• [Records provided]:
-- ==== Sys2Proof/Laws/Invariant.lean ====
section
/-! SUPPORT. The shared operations keep the invariants of the sub-blocks. -/

namespace Sys2Proof.Machine

variable {s t : State} {now : Time} {b : Byte} {term : Bool}

theorem RxAssembly.idle_inv : RxAssembly.idle.Inv := by
  constructor <;> simp [RxAssembly.idle, Memory.wf, Memory.wfFrom, Memory.below, RxState.pastLength]

theorem Outstanding.cleared_inv (cfg : Cfg) : Outstanding.cleared.Inv cfg := by
  constructor <;> simp [Outstanding.cleared, Memory.wf, Memory.wfFrom, Memory.below]

theorem DedupRecord.absent_inv : DedupRecord.absent.Inv := by
  constructor <;> simp [DedupRecord.absent, Memory.wf, Memory.wfFrom, Memory.below]

/-- One more retransmission keeps the invariant of the Outstanding Transmission. -/
theorem Outstanding.Inv.resent {cfg : Cfg} {o : Outstanding} (h : o.Inv cfg) (hv : o.valid = true)
    (hr : o.retry.toNat < cfg.maxRetries.toNat) (now : Time) :
    Outstanding.Inv cfg { o with retry := o.retry + 1#8, sendTime := now } := by
  refine ⟨h.bufWf, h.bufBelow, fun h' => ?_, h.lenMin, h.lenMax, ?_, h.encoded⟩
  · rw [hv] at h'; cases h'
  · have := cfg.maxRetries.isLt
    simp only [BitVec.toNat_add, BitVec.toNat_ofNat]
    omega

/-- A delivery keeps the invariant of the Dedup Record. -/
theorem DedupRecord.inv_of_payload (c : Byte) {p : List Byte} (hp : p.length ≤ 177) (now : Time) :
    DedupRecord.Inv ⟨true, c, lenByte p.length, Memory.writeBytes [] 0 (p.take 177), now⟩ := by
  rw [List.take_of_length_le hp]
  have hl := lenByte_toNat (show p.length < 256 by omega)
  refine ⟨Memory.wf_writeBytes rfl 0 p, ?_, fun h => (by cases h), ?_⟩
  rotate_left
  · show (lenByte p.length).toNat ≤ 177; omega
  show Memory.below (lenByte p.length).toNat _ = true
  rw [hl]
  exact Memory.below_writeBytes rfl 0 p (by omega)

theorem legalLength_iff : legalLength b = true ↔ 3 ≤ b.toNat ∧ b.toNat ≤ 180 := by
  simp only [legalLength, Bool.and_eq_true, decide_eq_true_eq]

/-- The Receive Assembly State after a legal length byte. -/
theorem RxAssembly.Inv.length_arm {r : RxAssembly} (h : r.Inv) (hs : r.state = .waitLength) (hb : legalLength b = true)
    (now : Time) : RxAssembly.Inv ⟨.waitKind, r.buf.write 0 b, 1#8, b - 3#8, now⟩ := by
  have hc := h.length hs
  have hb := legalLength_iff.1 hb
  have hsub : (b - 3#8).toNat = b.toNat - 3 := by simp; omega
  constructor <;> simp [RxState.pastLength, hsub] <;> try omega
  · exact Memory.wf_write h.bufWf 0 b
  · exact Memory.below_write (Memory.below_mono h.bufBelow (by simp [hc.1])) (by omega) b

/-- The Receive Assembly State after the kind byte. -/
theorem RxAssembly.Inv.kind_arm {r : RxAssembly} (h : r.Inv) (hs : r.state = .waitKind) (b : Byte) (now : Time) :
    RxAssembly.Inv ⟨.waitCommand, r.buf.write 1 b, 2#8, r.remaining, now⟩ := by
  have hc := h.kind hs
  have hp : r.state.pastLength = true := by rw [hs]; rfl
  have h1 := h.lengthLegal hp
  have h2 := h.noPayloadYet hp (by simp [hc])
  constructor <;> simp [RxState.pastLength] <;> try omega
  · exact Memory.wf_write h.bufWf 1 b
  · exact Memory.below_write (Memory.below_mono h.bufBelow (by simp [hc])) (by omega) b

theorem nextField_cases (r : Byte) :
    (r = 0#8 ∧ nextField r = .waitChecksum) ∨ (1 ≤ r.toNat ∧ nextField r = .waitPayload) := by
  unfold nextField
  split
  · exact .inl ⟨‹_›, rfl⟩
  · refine .inr ⟨?_, rfl⟩
    rename_i h
    have : r.toNat ≠ 0 := fun h' => h (BitVec.eq_of_toNat_eq (by simpa using h'))
    omega

/-- The Receive Assembly State after the command byte. -/
theorem RxAssembly.Inv.command_arm {r : RxAssembly} (h : r.Inv) (hs : r.state = .waitCommand) (b : Byte) (now : Time) :
    RxAssembly.Inv ⟨nextField r.remaining, r.buf.write 2 b, 3#8, r.remaining, now⟩ := by
  have hc := h.command hs
  have hp : r.state.pastLength = true := by rw [hs]; rfl
  have h1 := h.lengthLegal hp
  have h2 := h.noPayloadYet hp (by simp [hc])
  have hw := Memory.wf_write h.bufWf 2 b
  have hb : r.buf.below 3 = true := Memory.below_mono h.bufBelow (by simp [hc])
  have hb := Memory.below_write hb (show 2 < 3 by omega) b
  have h0 : (r.buf.write 2 b).read 0 = r.buf.read 0 := by simp
  rcases nextField_cases r.remaining with ⟨hz, hn⟩ | ⟨hz, hn⟩ <;> rw [hn]
  · refine ⟨hw, hb, nofun, nofun, nofun, nofun, fun _ => ?_, fun _ _ => ?_, fun _ _ => ?_, nofun, fun _ => ?_, ?_⟩ <;>
      simp only [h0]
    · exact h1
    · exact h2
    · simp only [BitVec.toNat_ofNat]; omega
    · exact ⟨by decide, hz⟩
    · decide
  · refine ⟨hw, hb, nofun, nofun, nofun, nofun, fun _ => ?_, fun _ _ => ?_, fun _ _ => ?_, fun _ => ?_, nofun, ?_⟩ <;>
      simp only [h0]
    · exact h1
    · exact h2
    · simp only [BitVec.toNat_ofNat]; omega
    · exact ⟨by decide, hz⟩
    · decide

/-- The Receive Assembly State after a payload byte. -/
theorem RxAssembly.Inv.payload_arm {r : RxAssembly} (h : r.Inv) (hs : r.state = .waitPayload) (b : Byte) (now : Time) :
    RxAssembly.Inv ⟨nextField (r.remaining - 1#8), r.buf.write r.count.toNat b, r.count + 1#8, r.remaining - 1#8, now⟩ := by
  have hp : r.state.pastLength = true := by rw [hs]; rfl
  have h1 := h.lengthLegal hp
  have h3 := h.payload hs
  have h2 := h.countUp hp h3.1
  have hc : (r.count + 1#8).toNat = r.count.toNat + 1 := by simp; omega
  have hr : (r.remaining - 1#8).toNat = r.remaining.toNat - 1 := by simp; omega
  have hw := Memory.wf_write h.bufWf r.count.toNat b
  have hb := Memory.below_write (Memory.below_mono h.bufBelow (Nat.le_succ _)) (Nat.lt_succ_self _) b
  have h0 : (r.buf.write r.count.toNat b).read 0 = r.buf.read 0 := by
    rw [Memory.read_write, if_neg (by omega)]
  rw [Nat.succ_eq_add_one, ← hc] at hb
  rcases nextField_cases (r.remaining - 1#8) with ⟨hz, hn⟩ | ⟨hz, hn⟩ <;> rw [hn]
  · have hz' := congrArg BitVec.toNat hz
    rw [hr] at hz'
    refine ⟨hw, hb, nofun, nofun, nofun, nofun, fun _ => ?_, fun _ h' => ?_, fun _ _ => ?_, nofun, fun _ => ?_, ?_⟩ <;>
      simp only [h0, hc, hr] at *
    · exact h1
    · omega
    · omega
    · exact ⟨by omega, hz⟩
    · omega
  · refine ⟨hw, hb, nofun, nofun, nofun, nofun, fun _ => ?_, fun _ h' => ?_, fun _ _ => ?_, fun _ => ?_, nofun, ?_⟩ <;>
      simp only [h0, hc, hr] at *
    · exact h1
    · omega
    · omega
    · omega
    · omega

/-- Every arm of RXBYTE keeps the invariant. -/
theorem ArmCase.inv (hc : ArmCase b now s t term) (h : s.Inv) : t.Inv := by
  obtain ⟨hl, hr, ht, hd⟩ := h
  cases hc with
  | leadSof hs hb =>
    refine ⟨hl, ?_, ht, hd⟩
    rw [hr.sof hs]
    constructor <;> simp [RxAssembly.idle, Memory.wf, Memory.wfFrom, Memory.below, RxState.pastLength]
  | stray y hs hb hv => exact ⟨hl, hr, ht, hd⟩
  | noise hs hb => exact ⟨hl, hr, ht, hd⟩
  | acked hs hb hv => exact ⟨hl, hr, Outstanding.cleared_inv _, hd⟩
  | naked hs hb hv hm => exact ⟨hl, hr, Outstanding.cleared_inv _, hd⟩
  | cancelled hs hb hv => exact ⟨hl, hr, Outstanding.cleared_inv _, hd⟩
  | resent hs hb hv hm => exact ⟨hl, hr, ht.resent hv hm now, hd⟩
  | badLength hs hb => exact ⟨hl, RxAssembly.idle_inv, ht, hd⟩
  | length hs hb => exact ⟨hl, hr.length_arm hs hb now, ht, hd⟩
  | kind hs => exact ⟨hl, hr.kind_arm hs b now, ht, hd⟩
  | command hs => exact ⟨hl, hr.command_arm hs b now, ht, hd⟩
  | payload hs =>
    have hp : s.rx.state.pastLength = true := by rw [hs]; rfl
    have h1 := hr.lengthLegal hp
    have h3 := hr.payload hs
    have h2 := hr.countUp hp h3.1
    rw [storeRx_in (by omega)]
    exact ⟨hl, hr.payload_arm hs b now, ht, hd⟩
  | checksumFailed hs => exact ⟨hl, RxAssembly.idle_inv, ht, hd⟩
  | badKind hs hck hk => exact ⟨hl, RxAssembly.idle_inv, ht, hd⟩
  | suppress f hs hf hm hw => exact ⟨hl, RxAssembly.idle_inv, ht, hd⟩
  | deliver f hs hf hm =>
    exact ⟨hl, RxAssembly.idle_inv, ht, DedupRecord.inv_of_payload f.command (by have := hr.countMax; omega) now⟩

/-- The pre-check keeps the invariant. -/
theorem rxTimeoutCheck_inv (h : s.Inv) (now : Time) : (rxTimeoutCheck now s).Inv := by
  rcases rxTimeoutCheck_cases now s with ⟨-, e⟩ | ⟨-, e⟩ <;> rw [e]
  · exact ⟨h.cfgLegal, RxAssembly.idle_inv, h.tx, h.dd⟩
  · exact h

/-- RXBYTE keeps the invariant. -/
theorem rxByte_inv (h : s.Inv) (b : Byte) (now : Time) : (rxByte b now s).1.Inv :=
  (rxArm_cases b now _).inv (rxTimeoutCheck_inv h now)

/-- The environment's fields are no part of the invariant. -/
theorem State.Inv.congr (h : s.Inv) (hc : t.cfg = s.cfg) (hr : t.rx = s.rx) (ht : t.tx = s.tx) (hd : t.dd = s.dd) :
    t.Inv := by
  obtain ⟨h1, h2, h3, h4⟩ := h
  exact ⟨hc ▸ h1, hr ▸ h2, by rw [hc, ht]; exact h3, hd ▸ h4⟩

end Sys2Proof.Machine
end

• [Problem]: Every line from the line containing "theorem DedupRecord.inv_of_payload (c" through the line containing "h.bufWf 1 b" in the records above must be retyped exactly. Leave out the rest.

• [Solution to this exercise]:
theorem DedupRecord.inv_of_payload (c : Byte) {p : List Byte} (hp : p.length ≤ 177) (now : Time) :
    DedupRecord.Inv ⟨true, c, lenByte p.length, Memory.writeBytes [] 0 (p.take 177), now⟩ := by
  rw [List.take_of_length_le hp]
  have hl := lenByte_toNat (show p.length < 256 by omega)
  refine ⟨Memory.wf_writeBytes rfl 0 p, ?_, fun h => (by cases h), ?_⟩
  rotate_left
  · show (lenByte p.length).toNat ≤ 177; omega
  show Memory.below (lenByte p.length).toNat _ = true
  rw [hl]
  exact Memory.below_writeBytes rfl 0 p (by omega)

theorem legalLength_iff : legalLength b = true ↔ 3 ≤ b.toNat ∧ b.toNat ≤ 180 := by
  simp only [legalLength, Bool.and_eq_true, decide_eq_true_eq]

/-- The Receive Assembly State after a legal length byte. -/
theorem RxAssembly.Inv.length_arm {r : RxAssembly} (h : r.Inv) (hs : r.state = .waitLength) (hb : legalLength b = true)
    (now : Time) : RxAssembly.Inv ⟨.waitKind, r.buf.write 0 b, 1#8, b - 3#8, now⟩ := by
  have hc := h.length hs
  have hb := legalLength_iff.1 hb
  have hsub : (b - 3#8).toNat = b.toNat - 3 := by simp; omega
  constructor <;> simp [RxState.pastLength, hsub] <;> try omega
  · exact Memory.wf_write h.bufWf 0 b
  · exact Memory.below_write (Memory.below_mono h.bufBelow (by simp [hc.1])) (by omega) b

/-- The Receive Assembly State after the kind byte. -/
theorem RxAssembly.Inv.kind_arm {r : RxAssembly} (h : r.Inv) (hs : r.state = .waitKind) (b : Byte) (now : Time) :
    RxAssembly.Inv ⟨.waitCommand, r.buf.write 1 b, 2#8, r.remaining, now⟩ := by
  have hc := h.kind hs
  have hp : r.state.pastLength = true := by rw [hs]; rfl
  have h1 := h.lengthLegal hp
  have h2 := h.noPayloadYet hp (by simp [hc])
  constructor <;> simp [RxState.pastLength] <;> try omega
  · exact Memory.wf_write h.bufWf 1 b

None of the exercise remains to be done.